Home Garden

The Best Small Containers for Seeds

A resurgence in home gardening has led to a greater interest in heirloom plant varieties, which retain their traits year after year through careful plant culture and seed saving. When a plant's seeds are properly harvested and stored, the same kind of plant can be grown for multiple seasons by starting it indoors at home from a saved seed or even from a seed shared by a neighbor or collector. Ensuring you have the right container for both growing and storing seeds can hedge against crop losses and help boost plant diversity in your garden.
  1. Seed-Saving Containers

    • The most carefully grown and harvested seed is worthless when it is stored in a shoddy container. The best containers for seed storage serve as a barrier against moisture and should have a tightly fitted lid or closure. Sealable plastic bags usually are too permeable to use on their own, though they work well when used with a second container, such as a plastic box with a snap-on lid. Acrylic tubes with snug lids, such as those intended for coin collecting, also work well for seeds. Glass is unrivaled for keeping out moisture, and though buying new glass jars can be expensive, most households have access to old spice jars, baby food containers or pharmacy dropper bottles that work well after they are washed and thoroughly dried. Storage jars with a rubber gasket that seals tightly when the flip-top is latched down are particularly effective at keeping moisture at bay.

    Storage Considerations

    • Moisture and temperature are the two main adversaries of a seed. So keeping humidity and temperatures low helps to extend the life of many kinds of seeds. Some seeds are naturally short-lived, but even seeds with a relatively short shelf life can germinate successfully after more than one year of proper storage. The trick is ensuring seeds are completely dry before putting them into storage. Otherwise, not even the best container can stop mold from developing and ruining the seeds. Refrigeration helps extend the viability of most seeds, but a cool, dark location indoors, such as a basement or other unheated area of the house, also generally works well. Keeping a silica gel packet in each seed storage container also helps reduce the container's interior moisture level.

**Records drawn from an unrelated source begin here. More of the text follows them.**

/-- On a ready stake: BR goes to its target and closes the levels whose block does not hold it; BRC does so when its
condition of R125 holds and else goes on; CALL pushes the next address when fewer than 8 are stacked; RET pops; REP
and REPD open a level whose count is not 0 and whose end lies at or after the next instruction, or skip the block for
count 0. No d register, accumulator, address register or bit of ST changes. A NOP issued at the last address of the
innermost level, the other levels ending elsewhere: with more than one pass left the stake goes back to the first
address of the block with one pass fewer; with one left, or none, the level closes, its counter reads 0 and the stake
goes on. -/
def Obligations.StakeControlTransfers : Prop :=
  ((∀ (k : Fin 128) (t : Fin 8192) (s : State), s.ready k.val →
    StakeStep (.br k t) k.val s fun o r => Arch.flat o r ∧ r.pc = t.val ∧ r.levels = Arch.levelsAround t.val o
      ∧ r.ret = o.ret ∧ ∀ n, r.rlc n = o.rlc n)
  ∧ (∀ (k : Fin 128) (c : Cond) (t : Fin 8192) (s : State), s.ready k.val →
    StakeStep (.brc k c t) k.val s fun o r => Arch.flat o r ∧ r.ret = o.ret ∧ (∀ n, r.rlc n = o.rlc n)
      ∧ (condSpec o c = true → r.pc = t.val ∧ r.levels = Arch.levelsAround t.val o)
      ∧ (condSpec o c = false → r.pc = o.pc + 1 ∧ r.levels = o.levels))
  ∧ (∀ (k : Fin 128) (t : Fin 8192) (s : State), s.ready k.val → (s.stake k.val).arch.ret.length < 8 →
    StakeStep (.call k t) k.val s fun o r => Arch.flat o r ∧ r.pc = t.val ∧ r.ret = (o.pc + 1) :: o.ret
      ∧ r.levels = o.levels ∧ ∀ n, r.rlc n = o.rlc n)
  ∧ (∀ (k : Fin 128) (a : Nat) (rest : List Nat) (s : State), s.ready k.val →
    (s.stake k.val).arch.ret = a :: rest → a < 8192 →
    StakeStep (.ret k) k.val s fun o r => Arch.flat o r ∧ r.pc = a ∧ r.ret = rest ∧ r.levels = o.levels
      ∧ ∀ n, r.rlc n = o.rlc n)
  ∧ (∀ (k : Fin 128) (stop : Fin 8192) (count : BitVec 16) (s : State), s.ready k.val →
    (s.stake k.val).arch.levels.length < 4 → (s.stake k.val).arch.pc < stop.val → stop.val < 8191 →
    StakeStep (.rep k stop count) k.val s (RepSpec stop.val count.toNat))
  ∧ ∀ (k : Fin 128) (stop : Fin 8192) (d : Fin 32) (s : State), s.ready k.val →
    (s.stake k.val).arch.levels.length < 4 → (s.stake k.val).arch.pc < stop.val → stop.val < 8191 →
    StakeStep (.repd k stop d) k.val s fun o r => RepSpec stop.val ((o.rd d.val).toNat % 65536) o r)
  ∧ (∀ (k : Fin 128) (v : Level) (rest : List Level) (s : State), s.readyAt k.val → (s.stake k.val).arch.levels = v :: rest →
    v.stop = (s.stake k.val).arch.pc → v.start ≤ v.stop → (∀ w ∈ rest, w.stop ≠ v.stop ∧ w.n ≠ v.n) →
    StakeStep (.pnop k PSlots.none) k.val s fun o r => Arch.flat o r ∧ r.ret = o.ret
      ∧ (∀ n, n ≠ v.n → r.rlc n = o.rlc n)
      ∧ (1 < (o.rlc v.n).toNat → r.pc = v.start ∧ r.levels = o.levels ∧ (r.rlc v.n).toNat + 1 = (o.rlc v.n).toNat)
      ∧ ((o.rlc v.n).toNat ≤ 1 → r.pc = o.pc + 1 ∧ r.levels = rest ∧ r.rlc v.n = 0#16))
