-- ==== Sys2Proof/Laws/State.lean ====
section
/-! SUPPORT. Laws/State.lean: what each named update of the state leaves of each field, and what a register, a field
and a byte read after it. -/
namespace Sys2Proof.Machine

variable (s : State)

/-! ### `noteEvent` -/

@[simp] theorem State.noteEvent_pending (a : Nat) (v : Word) : (s.noteEvent a v).pending = s.pending := rfl
@[simp] theorem State.noteEvent_now (a : Nat) (v : Word) : (s.noteEvent a v).now = s.now := rfl
@[simp] theorem State.noteEvent_fv (a : Nat) (v : Word) : (s.noteEvent a v).fv = s.fv := rfl
@[simp] theorem State.noteEvent_bus (a : Nat) (v : Word) : (s.noteEvent a v).bus = s.bus := rfl
@[simp] theorem State.noteEvent_regs (a : Nat) (v : Word) : (s.noteEvent a v).regs = s.regs := rfl
@[simp] theorem State.noteEvent_mem (a : Nat) (v : Word) : (s.noteEvent a v).mem = s.mem := rfl
@[simp] theorem State.noteEvent_ecc (a : Nat) (v : Word) : (s.noteEvent a v).ecc = s.ecc := rfl
@[simp] theorem State.noteEvent_sys (a : Nat) (v : Word) : (s.noteEvent a v).sys = s.sys := rfl
@[simp] theorem State.noteEvent_weave (a : Nat) (v : Word) : (s.noteEvent a v).weave = s.weave := rfl
@[simp] theorem State.noteEvent_border (a : Nat) (v : Word) : (s.noteEvent a v).border = s.border := rfl
@[simp] theorem State.noteEvent_compute (a : Nat) (v : Word) : (s.noteEvent a v).compute = s.compute := rfl
@[simp] theorem State.noteEvent_net (a : Nat) (v : Word) : (s.noteEvent a v).net = s.net := rfl
@[simp] theorem State.noteEvent_streams (a : Nat) (v : Word) : (s.noteEvent a v).streams = s.streams := rfl
@[simp] theorem State.noteEvent_pair (a : Nat) (v : Word) : (s.noteEvent a v).pair = s.pair := rfl
@[simp] theorem State.noteEvent_trust (a : Nat) (v : Word) : (s.noteEvent a v).trust = s.trust := rfl
@[simp] theorem State.noteEvent_power (a : Nat) (v : Word) : (s.noteEvent a v).power = s.power := rfl
@[simp] theorem State.noteEvent_hoop (a : Nat) (v : Word) : (s.noteEvent a v).hoop = s.hoop := rfl
@[simp] theorem State.noteEvent_refsel (a : Nat) (v : Word) : (s.noteEvent a v).refsel = s.refsel := rfl
@[simp] theorem State.noteEvent_alarm (a : Nat) (v : Word) : (s.noteEvent a v).alarm = s.alarm := rfl
@[simp] theorem State.noteEvent_supv (a : Nat) (v : Word) : (s.noteEvent a v).supv = s.supv := rfl
@[simp] theorem State.noteEvent_skein (a : Nat) (v : Word) : (s.noteEvent a v).skein = s.skein := rfl
@[simp] theorem State.noteEvent_link (a : Nat) (v : Word) : (s.noteEvent a v).link = s.link := rfl
@[simp] theorem State.noteEvent_matrix (a : Nat) (v : Word) : (s.noteEvent a v).matrix = s.matrix := rfl
@[simp] theorem State.noteEvent_ports (a : Nat) (v : Word) : (s.noteEvent a v).ports = s.ports := rfl

/-! ### `setReg` -/

@[simp] theorem State.setReg_pending (a : Nat) (v : Word) : (s.setReg a v).pending = s.pending := rfl
@[simp] theorem State.setReg_now (a : Nat) (v : Word) : (s.setReg a v).now = s.now := rfl
@[simp] theorem State.setReg_fv (a : Nat) (v : Word) : (s.setReg a v).fv = s.fv := rfl
@[simp] theorem State.setReg_bus (a : Nat) (v : Word) : (s.setReg a v).bus = s.bus := rfl
@[simp] theorem State.setReg_events (a : Nat) (v : Word) : (s.setReg a v).events = s.events := rfl
@[simp] theorem State.setReg_mem (a : Nat) (v : Word) : (s.setReg a v).mem = s.mem := rfl
@[simp] theorem State.setReg_ecc (a : Nat) (v : Word) : (s.setReg a v).ecc = s.ecc := rfl
@[simp] theorem State.setReg_sys (a : Nat) (v : Word) : (s.setReg a v).sys = s.sys := rfl
@[simp] theorem State.setReg_weave (a : Nat) (v : Word) : (s.setReg a v).weave = s.weave := rfl
@[simp] theorem State.setReg_border (a : Nat) (v : Word) : (s.setReg a v).border = s.border := rfl
@[simp] theorem State.setReg_compute (a : Nat) (v : Word) : (s.setReg a v).compute = s.compute := rfl
@[simp] theorem State.setReg_net (a : Nat) (v : Word) : (s.setReg a v).net = s.net := rfl
@[simp] theorem State.setReg_streams (a : Nat) (v : Word) : (s.setReg a v).streams = s.streams := rfl
@[simp] theorem State.setReg_pair (a : Nat) (v : Word) : (s.setReg a v).pair = s.pair := rfl
@[simp] theorem State.setReg_trust (a : Nat) (v : Word) : (s.setReg a v).trust = s.trust := rfl
@[simp] theorem State.setReg_power (a : Nat) (v : Word) : (s.setReg a v).power = s.power := rfl
@[simp] theorem State.setReg_hoop (a : Nat) (v : Word) : (s.setReg a v).hoop = s.hoop := rfl
@[simp] theorem State.setReg_refsel (a : Nat) (v : Word) : (s.setReg a v).refsel = s.refsel := rfl
@[simp] theorem State.setReg_alarm (a : Nat) (v : Word) : (s.setReg a v).alarm = s.alarm := rfl
@[simp] theorem State.setReg_supv (a : Nat) (v : Word) : (s.setReg a v).supv = s.supv := rfl
@[simp] theorem State.setReg_skein (a : Nat) (v : Word) : (s.setReg a v).skein = s.skein := rfl
@[simp] theorem State.setReg_link (a : Nat) (v : Word) : (s.setReg a v).link = s.link := rfl
@[simp] theorem State.setReg_matrix (a : Nat) (v : Word) : (s.setReg a v).matrix = s.matrix := rfl
@[simp] theorem State.setReg_ports (a : Nat) (v : Word) : (s.setReg a v).ports = s.ports := rfl
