-- ==== Sys2Proof/Laws/PerInstr.lean ====
section
/-! SUPPORT. Laws/PerInstr.lean: for every command, that its stake word, where it has one, is a 64-bit word of format P, R
or C (R110 of spec/04_stake_instruction_set.md). -/
namespace Sys2Proof.Laws.Shape

open Machine

/-- A command's word lies within 64 bits and has one of the three formats: bits 63:62 are not 0b11. -/
def Statement (i : Instr) : Prop := ∀ k w, encodeStake i = some (k, w) → w < 3 * 2 ^ 62

theorem pack_lt (l : List (Nat × Nat)) : pack l < 2 ^ (l.map (·.1)).sum := by
  induction l with
  | nil => simp [pack]
  | cons e t ih =>
    have h : e.2 % 2 ^ e.1 < 2 ^ e.1 := Nat.mod_lt _ (Nat.two_pow_pos _)
    simp only [pack, List.map_cons, List.sum_cons, Nat.pow_add]
    calc e.2 % 2 ^ e.1 + 2 ^ e.1 * pack t < 2 ^ e.1 * (pack t + 1) := by rw [Nat.mul_add]; omega
      _ ≤ 2 ^ e.1 * 2 ^ (t.map (·.1)).sum := Nat.mul_le_mul_left _ ih

theorem pack_append (l m : List (Nat × Nat)) : pack (l ++ m) = pack l + 2 ^ (l.map (·.1)).sum * pack m := by
  induction l with
  | nil => simp [pack]
  | cons e t ih =>
    simp only [List.cons_append, pack, List.map_cons, List.sum_cons, Nat.pow_add, ih]
    rw [Nat.mul_add, Nat.mul_assoc, Nat.add_assoc]

/-- Fields of 62 bits under a format below 3. -/
theorem format_lt (l : List (Nat × Nat)) (f : Nat) (hf : f < 3) (hl : (l.map (·.1)).sum = 62) :
    pack (l ++ [(2, f)]) < 3 * 2 ^ 62 := by
  have h := pack_lt l
  rw [hl] at h
  rw [pack_append, hl]
  simp only [pack, Nat.mul_zero, Nat.add_zero]
  omega

theorem of_none {i : Instr} (h : encodeStake i = none) : Statement i := fun _ _ e => by rw [h] at e; cases e

theorem of_some {i : Instr} {x : Fin 128} {v : Nat} (h : encodeStake i = some (x, v)) (hv : v < 3 * 2 ^ 62) :
    Statement i := fun _ _ e => by rw [h] at e; cases e; exact hv

theorem formatP {i : Instr} {x : Fin 128} {c o : Nat} {s : PSlots} (h : encodeStake i = some (x, encodeP c o s)) :
    Statement i := of_some h (format_lt [(20, _), (12, _), (13, _), (12, _), (5, _)] 0 (by decide) rfl)

theorem formatR {i : Instr} {x : Fin 128} {c o : Nat} {s : RSlots} (h : encodeStake i = some (x, encodeR c o s)) :
    Statement i := of_some h (format_lt [(20, _), (12, _), (22, _), (8, _)] 1 (by decide) rfl)

theorem formatC {i : Instr} {x : Fin 128} {c o : Nat} (h : encodeStake i = some (x, encodeC c o)) :
    Statement i := of_some h (format_lt [(56, _), (6, _)] 2 (by decide) rfl)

    Seed-Starting Containers

    • Although most seeds sprout just fine when put in any kind of soil, in any kind of container, under any kind of light, those sprouts are unlikely to develop into strong, healthy transplants unless they are started under near-optimum conditions. The container in which seeds are started absolutely makes a difference. The best containers for seed-starting are small, fairly narrow and deeper than they are wide, such as plug trays or individual cell packs. Each cell should be filled with a sterile growing medium, and only one seed should be planted per cell, which eliminates thinning and gives each seedling its own space to grow without competition from nearby roots.

    Home Item Ideas

    • A container that is out of proportion to the size of a seed, such as a large yogurt container or a cut-off milk jug, is a poor choice for starting a seed because its broad surface area dries out quickly as all the moisture sinks to the container's bottom. Instead, use shallow, wide clam-shell plastic boxes, such as those used for salads or berries, single-serving yogurt containers, small plastic cups or foam egg cartons, each with a hole punched in its bottom. Cardboard egg cartons become soggy with watering, and seedling roots tend to grow right into the cardboard. At transplant time, removing the cartons from the plants’ roots will damage the plants; though the cardboard can be transplanted right along with the seedlings, it poses the risk of restricting the plants’ roots as they continue to grow.